(Collection entries)
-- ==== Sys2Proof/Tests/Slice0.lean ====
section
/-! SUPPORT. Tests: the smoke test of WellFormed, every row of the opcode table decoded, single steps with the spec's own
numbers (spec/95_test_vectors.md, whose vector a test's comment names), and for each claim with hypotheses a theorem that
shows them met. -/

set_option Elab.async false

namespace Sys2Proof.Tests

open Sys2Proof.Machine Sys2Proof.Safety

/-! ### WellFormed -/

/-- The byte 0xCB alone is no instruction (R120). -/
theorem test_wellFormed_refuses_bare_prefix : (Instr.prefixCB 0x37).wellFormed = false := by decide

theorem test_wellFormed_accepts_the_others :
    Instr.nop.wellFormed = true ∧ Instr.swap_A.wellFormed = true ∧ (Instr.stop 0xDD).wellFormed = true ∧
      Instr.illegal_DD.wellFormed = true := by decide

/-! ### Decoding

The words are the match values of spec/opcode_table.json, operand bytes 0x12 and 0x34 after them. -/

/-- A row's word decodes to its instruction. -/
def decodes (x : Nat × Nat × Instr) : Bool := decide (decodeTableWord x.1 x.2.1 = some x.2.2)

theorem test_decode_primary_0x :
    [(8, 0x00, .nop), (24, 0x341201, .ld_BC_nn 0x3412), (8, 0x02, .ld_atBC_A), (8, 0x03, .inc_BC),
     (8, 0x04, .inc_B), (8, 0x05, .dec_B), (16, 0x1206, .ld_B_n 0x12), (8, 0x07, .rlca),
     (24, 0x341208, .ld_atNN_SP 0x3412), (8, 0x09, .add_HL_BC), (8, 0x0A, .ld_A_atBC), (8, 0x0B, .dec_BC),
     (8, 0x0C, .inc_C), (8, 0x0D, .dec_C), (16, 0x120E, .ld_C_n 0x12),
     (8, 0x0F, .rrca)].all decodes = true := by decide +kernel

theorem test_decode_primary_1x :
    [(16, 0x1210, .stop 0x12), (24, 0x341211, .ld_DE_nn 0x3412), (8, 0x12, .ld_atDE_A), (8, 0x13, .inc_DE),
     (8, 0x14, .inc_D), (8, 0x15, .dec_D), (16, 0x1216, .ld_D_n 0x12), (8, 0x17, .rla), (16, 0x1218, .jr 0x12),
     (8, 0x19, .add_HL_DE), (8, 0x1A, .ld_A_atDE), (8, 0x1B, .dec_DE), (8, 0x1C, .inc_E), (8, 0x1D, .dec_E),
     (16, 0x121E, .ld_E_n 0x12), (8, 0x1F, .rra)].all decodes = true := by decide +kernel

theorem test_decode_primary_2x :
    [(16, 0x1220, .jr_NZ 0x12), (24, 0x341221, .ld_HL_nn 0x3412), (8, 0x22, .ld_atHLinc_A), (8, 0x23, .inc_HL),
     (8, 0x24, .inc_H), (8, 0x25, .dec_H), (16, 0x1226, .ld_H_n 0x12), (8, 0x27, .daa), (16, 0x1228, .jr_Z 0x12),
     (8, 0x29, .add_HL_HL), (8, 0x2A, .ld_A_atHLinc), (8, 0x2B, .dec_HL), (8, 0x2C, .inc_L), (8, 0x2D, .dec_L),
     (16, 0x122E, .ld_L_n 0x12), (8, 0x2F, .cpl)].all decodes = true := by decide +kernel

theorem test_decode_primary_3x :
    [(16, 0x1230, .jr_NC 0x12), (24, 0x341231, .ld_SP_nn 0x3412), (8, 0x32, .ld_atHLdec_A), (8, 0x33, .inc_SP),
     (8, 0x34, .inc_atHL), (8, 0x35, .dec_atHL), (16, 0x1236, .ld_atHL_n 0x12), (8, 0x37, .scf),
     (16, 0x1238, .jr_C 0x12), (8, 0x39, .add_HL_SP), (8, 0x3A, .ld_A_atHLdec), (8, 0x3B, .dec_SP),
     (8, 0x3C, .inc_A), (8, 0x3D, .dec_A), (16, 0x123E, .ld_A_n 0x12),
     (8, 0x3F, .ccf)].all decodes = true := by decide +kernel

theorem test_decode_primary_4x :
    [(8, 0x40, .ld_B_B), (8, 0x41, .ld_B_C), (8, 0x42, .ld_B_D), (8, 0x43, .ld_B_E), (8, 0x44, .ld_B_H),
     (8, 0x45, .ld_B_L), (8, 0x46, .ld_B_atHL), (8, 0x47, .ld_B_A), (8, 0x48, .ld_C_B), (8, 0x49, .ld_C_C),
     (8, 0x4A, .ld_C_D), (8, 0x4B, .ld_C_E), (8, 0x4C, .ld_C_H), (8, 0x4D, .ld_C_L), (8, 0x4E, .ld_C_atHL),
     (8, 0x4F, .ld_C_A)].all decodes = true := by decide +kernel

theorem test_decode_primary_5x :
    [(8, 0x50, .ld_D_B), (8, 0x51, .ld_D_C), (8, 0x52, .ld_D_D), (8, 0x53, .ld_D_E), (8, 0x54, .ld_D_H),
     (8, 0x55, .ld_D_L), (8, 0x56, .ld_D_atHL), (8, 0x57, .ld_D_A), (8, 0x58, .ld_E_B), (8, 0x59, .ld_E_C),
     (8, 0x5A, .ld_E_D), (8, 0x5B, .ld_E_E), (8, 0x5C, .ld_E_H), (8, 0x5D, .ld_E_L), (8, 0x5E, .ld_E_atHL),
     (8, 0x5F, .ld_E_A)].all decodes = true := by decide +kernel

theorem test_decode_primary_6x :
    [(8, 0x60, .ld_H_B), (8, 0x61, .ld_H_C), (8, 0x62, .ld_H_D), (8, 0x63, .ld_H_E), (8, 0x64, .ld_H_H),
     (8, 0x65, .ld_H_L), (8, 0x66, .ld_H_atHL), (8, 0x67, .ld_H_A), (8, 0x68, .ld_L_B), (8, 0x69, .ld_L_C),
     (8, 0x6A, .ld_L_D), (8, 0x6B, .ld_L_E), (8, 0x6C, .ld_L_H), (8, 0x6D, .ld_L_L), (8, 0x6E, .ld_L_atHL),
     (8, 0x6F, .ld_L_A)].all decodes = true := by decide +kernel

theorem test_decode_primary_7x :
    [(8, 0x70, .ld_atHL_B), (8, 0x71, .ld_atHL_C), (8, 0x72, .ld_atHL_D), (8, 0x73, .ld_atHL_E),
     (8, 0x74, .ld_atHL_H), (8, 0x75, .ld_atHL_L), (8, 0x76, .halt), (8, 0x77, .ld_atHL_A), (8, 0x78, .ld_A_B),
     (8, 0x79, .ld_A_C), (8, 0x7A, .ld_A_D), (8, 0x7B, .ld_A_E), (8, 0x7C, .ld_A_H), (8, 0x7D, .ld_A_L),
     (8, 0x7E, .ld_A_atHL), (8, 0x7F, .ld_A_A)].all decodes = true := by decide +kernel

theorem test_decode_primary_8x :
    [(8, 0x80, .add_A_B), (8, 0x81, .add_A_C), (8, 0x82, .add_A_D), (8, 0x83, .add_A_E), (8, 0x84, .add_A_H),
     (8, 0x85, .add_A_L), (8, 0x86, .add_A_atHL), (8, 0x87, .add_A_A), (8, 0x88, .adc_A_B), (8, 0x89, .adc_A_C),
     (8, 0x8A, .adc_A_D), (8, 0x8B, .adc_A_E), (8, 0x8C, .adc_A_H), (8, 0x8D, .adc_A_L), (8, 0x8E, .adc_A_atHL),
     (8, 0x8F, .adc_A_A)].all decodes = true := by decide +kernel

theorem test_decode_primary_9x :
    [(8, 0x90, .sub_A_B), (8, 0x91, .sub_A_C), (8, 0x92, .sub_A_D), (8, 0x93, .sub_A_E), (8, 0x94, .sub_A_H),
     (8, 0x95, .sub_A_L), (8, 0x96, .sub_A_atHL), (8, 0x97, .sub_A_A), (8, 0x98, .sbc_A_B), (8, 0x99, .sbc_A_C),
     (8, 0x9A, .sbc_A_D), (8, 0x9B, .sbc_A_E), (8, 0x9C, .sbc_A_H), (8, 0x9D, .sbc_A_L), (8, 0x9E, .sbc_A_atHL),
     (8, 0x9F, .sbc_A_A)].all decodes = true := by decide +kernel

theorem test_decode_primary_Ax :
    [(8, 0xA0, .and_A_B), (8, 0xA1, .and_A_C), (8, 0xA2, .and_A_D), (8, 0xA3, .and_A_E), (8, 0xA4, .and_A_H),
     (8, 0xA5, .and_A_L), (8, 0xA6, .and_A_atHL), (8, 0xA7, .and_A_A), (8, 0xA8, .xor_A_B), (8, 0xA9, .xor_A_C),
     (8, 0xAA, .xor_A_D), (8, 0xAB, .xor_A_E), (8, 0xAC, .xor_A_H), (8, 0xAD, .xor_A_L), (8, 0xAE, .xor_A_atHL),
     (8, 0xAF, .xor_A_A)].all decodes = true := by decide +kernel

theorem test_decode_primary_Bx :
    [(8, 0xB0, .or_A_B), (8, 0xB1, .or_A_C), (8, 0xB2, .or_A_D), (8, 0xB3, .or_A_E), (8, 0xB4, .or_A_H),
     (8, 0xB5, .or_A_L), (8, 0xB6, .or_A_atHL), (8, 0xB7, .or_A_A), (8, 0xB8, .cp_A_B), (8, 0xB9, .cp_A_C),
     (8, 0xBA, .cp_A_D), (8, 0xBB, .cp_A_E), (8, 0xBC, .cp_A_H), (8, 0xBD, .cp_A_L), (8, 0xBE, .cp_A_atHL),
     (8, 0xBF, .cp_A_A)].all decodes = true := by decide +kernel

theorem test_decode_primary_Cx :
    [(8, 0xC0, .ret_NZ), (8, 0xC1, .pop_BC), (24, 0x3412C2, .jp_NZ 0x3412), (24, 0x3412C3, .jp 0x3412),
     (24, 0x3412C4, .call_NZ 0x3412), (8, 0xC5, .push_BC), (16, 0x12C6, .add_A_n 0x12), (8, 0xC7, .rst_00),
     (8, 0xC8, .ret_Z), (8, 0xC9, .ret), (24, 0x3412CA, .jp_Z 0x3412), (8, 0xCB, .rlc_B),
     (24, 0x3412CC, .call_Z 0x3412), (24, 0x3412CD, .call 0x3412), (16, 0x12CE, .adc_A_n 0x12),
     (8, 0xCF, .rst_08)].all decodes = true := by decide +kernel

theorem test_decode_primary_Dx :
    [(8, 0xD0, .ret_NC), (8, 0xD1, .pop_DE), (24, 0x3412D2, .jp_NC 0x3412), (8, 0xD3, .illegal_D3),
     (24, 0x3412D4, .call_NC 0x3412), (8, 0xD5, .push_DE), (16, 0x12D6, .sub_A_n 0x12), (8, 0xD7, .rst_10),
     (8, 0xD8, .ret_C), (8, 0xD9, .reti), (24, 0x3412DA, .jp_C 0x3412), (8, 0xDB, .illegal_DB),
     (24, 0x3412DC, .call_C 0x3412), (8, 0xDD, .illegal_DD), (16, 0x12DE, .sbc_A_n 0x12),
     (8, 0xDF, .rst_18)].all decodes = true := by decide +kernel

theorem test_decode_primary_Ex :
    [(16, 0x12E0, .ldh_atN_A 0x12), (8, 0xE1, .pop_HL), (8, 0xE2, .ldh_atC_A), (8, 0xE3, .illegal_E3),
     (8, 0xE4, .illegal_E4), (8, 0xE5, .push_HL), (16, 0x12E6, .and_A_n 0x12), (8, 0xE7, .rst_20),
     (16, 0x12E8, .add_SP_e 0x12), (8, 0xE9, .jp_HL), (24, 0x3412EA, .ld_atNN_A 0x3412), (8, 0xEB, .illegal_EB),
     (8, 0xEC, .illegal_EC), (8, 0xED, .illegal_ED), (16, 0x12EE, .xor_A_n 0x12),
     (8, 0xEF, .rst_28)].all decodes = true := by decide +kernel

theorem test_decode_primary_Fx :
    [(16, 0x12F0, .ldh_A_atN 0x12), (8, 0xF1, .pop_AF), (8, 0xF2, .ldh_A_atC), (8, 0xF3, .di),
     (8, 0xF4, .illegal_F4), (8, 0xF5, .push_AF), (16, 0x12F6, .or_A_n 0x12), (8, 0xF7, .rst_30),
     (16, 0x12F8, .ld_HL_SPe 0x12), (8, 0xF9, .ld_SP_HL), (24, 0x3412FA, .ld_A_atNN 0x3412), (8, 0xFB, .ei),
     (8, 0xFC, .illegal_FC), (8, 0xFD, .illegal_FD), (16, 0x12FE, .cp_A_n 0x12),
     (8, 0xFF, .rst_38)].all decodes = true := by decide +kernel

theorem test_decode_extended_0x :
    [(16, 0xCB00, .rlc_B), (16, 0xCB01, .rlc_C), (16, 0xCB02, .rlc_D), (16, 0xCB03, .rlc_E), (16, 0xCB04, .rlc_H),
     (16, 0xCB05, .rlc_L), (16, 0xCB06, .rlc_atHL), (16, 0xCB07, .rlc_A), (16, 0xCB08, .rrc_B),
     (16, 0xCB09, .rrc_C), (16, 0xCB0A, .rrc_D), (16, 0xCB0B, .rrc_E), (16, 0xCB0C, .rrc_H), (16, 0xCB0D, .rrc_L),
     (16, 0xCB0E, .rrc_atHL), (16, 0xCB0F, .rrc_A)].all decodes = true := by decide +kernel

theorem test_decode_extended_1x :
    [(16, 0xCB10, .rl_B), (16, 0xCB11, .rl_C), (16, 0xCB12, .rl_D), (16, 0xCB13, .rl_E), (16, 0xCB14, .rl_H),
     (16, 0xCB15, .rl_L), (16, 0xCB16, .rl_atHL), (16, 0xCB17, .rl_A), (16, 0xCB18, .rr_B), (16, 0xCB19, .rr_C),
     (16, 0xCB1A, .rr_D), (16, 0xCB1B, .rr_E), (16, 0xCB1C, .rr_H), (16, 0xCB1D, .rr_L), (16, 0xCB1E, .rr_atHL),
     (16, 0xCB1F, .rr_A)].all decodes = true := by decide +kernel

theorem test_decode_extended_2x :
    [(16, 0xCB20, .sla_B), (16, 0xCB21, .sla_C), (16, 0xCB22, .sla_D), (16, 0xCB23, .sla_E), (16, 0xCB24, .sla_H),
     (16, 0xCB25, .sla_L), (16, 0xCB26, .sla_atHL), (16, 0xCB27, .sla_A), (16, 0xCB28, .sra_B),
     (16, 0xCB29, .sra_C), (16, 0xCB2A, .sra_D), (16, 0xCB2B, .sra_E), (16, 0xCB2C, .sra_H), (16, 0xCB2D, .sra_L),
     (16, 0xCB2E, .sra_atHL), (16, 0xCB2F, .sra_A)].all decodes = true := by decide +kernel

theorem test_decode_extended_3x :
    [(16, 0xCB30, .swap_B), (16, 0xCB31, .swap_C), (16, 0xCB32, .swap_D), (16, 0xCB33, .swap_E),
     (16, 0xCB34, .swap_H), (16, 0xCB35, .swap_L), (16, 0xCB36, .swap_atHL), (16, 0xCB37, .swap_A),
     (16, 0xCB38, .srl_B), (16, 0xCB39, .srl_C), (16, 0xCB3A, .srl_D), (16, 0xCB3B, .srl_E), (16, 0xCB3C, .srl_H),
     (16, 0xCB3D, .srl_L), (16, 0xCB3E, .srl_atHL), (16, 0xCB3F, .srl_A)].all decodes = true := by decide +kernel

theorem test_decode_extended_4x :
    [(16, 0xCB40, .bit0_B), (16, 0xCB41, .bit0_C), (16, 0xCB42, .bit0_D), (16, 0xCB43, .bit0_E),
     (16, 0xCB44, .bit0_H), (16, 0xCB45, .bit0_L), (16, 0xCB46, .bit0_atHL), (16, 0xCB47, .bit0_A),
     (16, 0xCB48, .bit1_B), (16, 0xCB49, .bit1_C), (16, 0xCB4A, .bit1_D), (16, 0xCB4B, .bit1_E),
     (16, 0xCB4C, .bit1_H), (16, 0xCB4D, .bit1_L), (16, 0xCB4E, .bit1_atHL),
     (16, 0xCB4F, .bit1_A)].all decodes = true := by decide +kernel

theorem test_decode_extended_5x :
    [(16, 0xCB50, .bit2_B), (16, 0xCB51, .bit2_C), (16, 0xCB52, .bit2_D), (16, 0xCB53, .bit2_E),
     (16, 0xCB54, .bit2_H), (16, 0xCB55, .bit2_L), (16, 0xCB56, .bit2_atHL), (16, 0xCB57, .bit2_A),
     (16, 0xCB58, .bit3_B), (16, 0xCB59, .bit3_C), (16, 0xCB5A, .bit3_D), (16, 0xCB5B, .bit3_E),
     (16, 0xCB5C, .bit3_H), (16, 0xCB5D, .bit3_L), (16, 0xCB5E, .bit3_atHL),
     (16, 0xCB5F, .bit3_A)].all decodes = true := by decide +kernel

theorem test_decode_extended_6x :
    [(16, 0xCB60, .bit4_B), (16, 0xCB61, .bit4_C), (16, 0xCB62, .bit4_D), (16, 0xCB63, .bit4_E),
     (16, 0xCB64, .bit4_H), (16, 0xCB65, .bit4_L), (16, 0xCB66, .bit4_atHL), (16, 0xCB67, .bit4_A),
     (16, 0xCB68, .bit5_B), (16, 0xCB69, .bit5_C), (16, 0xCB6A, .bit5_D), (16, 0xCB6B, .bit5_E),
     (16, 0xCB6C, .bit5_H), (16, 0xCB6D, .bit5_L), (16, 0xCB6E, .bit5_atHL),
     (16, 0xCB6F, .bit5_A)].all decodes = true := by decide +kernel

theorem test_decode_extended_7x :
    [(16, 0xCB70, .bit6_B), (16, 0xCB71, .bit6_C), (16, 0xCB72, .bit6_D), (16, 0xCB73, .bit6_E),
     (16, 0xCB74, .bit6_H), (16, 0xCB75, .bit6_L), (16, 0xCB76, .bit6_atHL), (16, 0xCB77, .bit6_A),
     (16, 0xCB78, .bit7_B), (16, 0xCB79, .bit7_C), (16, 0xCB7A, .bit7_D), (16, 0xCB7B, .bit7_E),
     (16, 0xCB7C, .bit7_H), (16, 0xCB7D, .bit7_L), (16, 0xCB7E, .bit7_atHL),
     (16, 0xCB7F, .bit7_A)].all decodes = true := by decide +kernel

[Problem to solve]:
Retype the first line of the entries and every line after it, please, through the line that contains "Instr.illegal_DD.wellFormed = true". Add nothing.

[Written solution]:
-- ==== Sys2Proof/Tests/Slice0.lean ====
section
/-! SUPPORT. Tests: the smoke test of WellFormed, every row of the opcode table decoded, single steps with the spec's own
numbers (spec/95_test_vectors.md, whose vector a test's comment names), and for each claim with hypotheses a theorem that
shows them met. -/

set_option Elab.async false

namespace Sys2Proof.Tests

open Sys2Proof.Machine Sys2Proof.Safety

/-! ### WellFormed -/

/-- The byte 0xCB alone is no instruction (R120). -/
theorem test_wellFormed_refuses_bare_prefix : (Instr.prefixCB 0x37).wellFormed = false := by decide

theorem test_wellFormed_accepts_the_others :
    Instr.nop.wellFormed = true ∧ Instr.swap_A.wellFormed = true ∧ (Instr.stop 0xDD).wellFormed = true ∧
      Instr.illegal_DD.wellFormed = true := by decide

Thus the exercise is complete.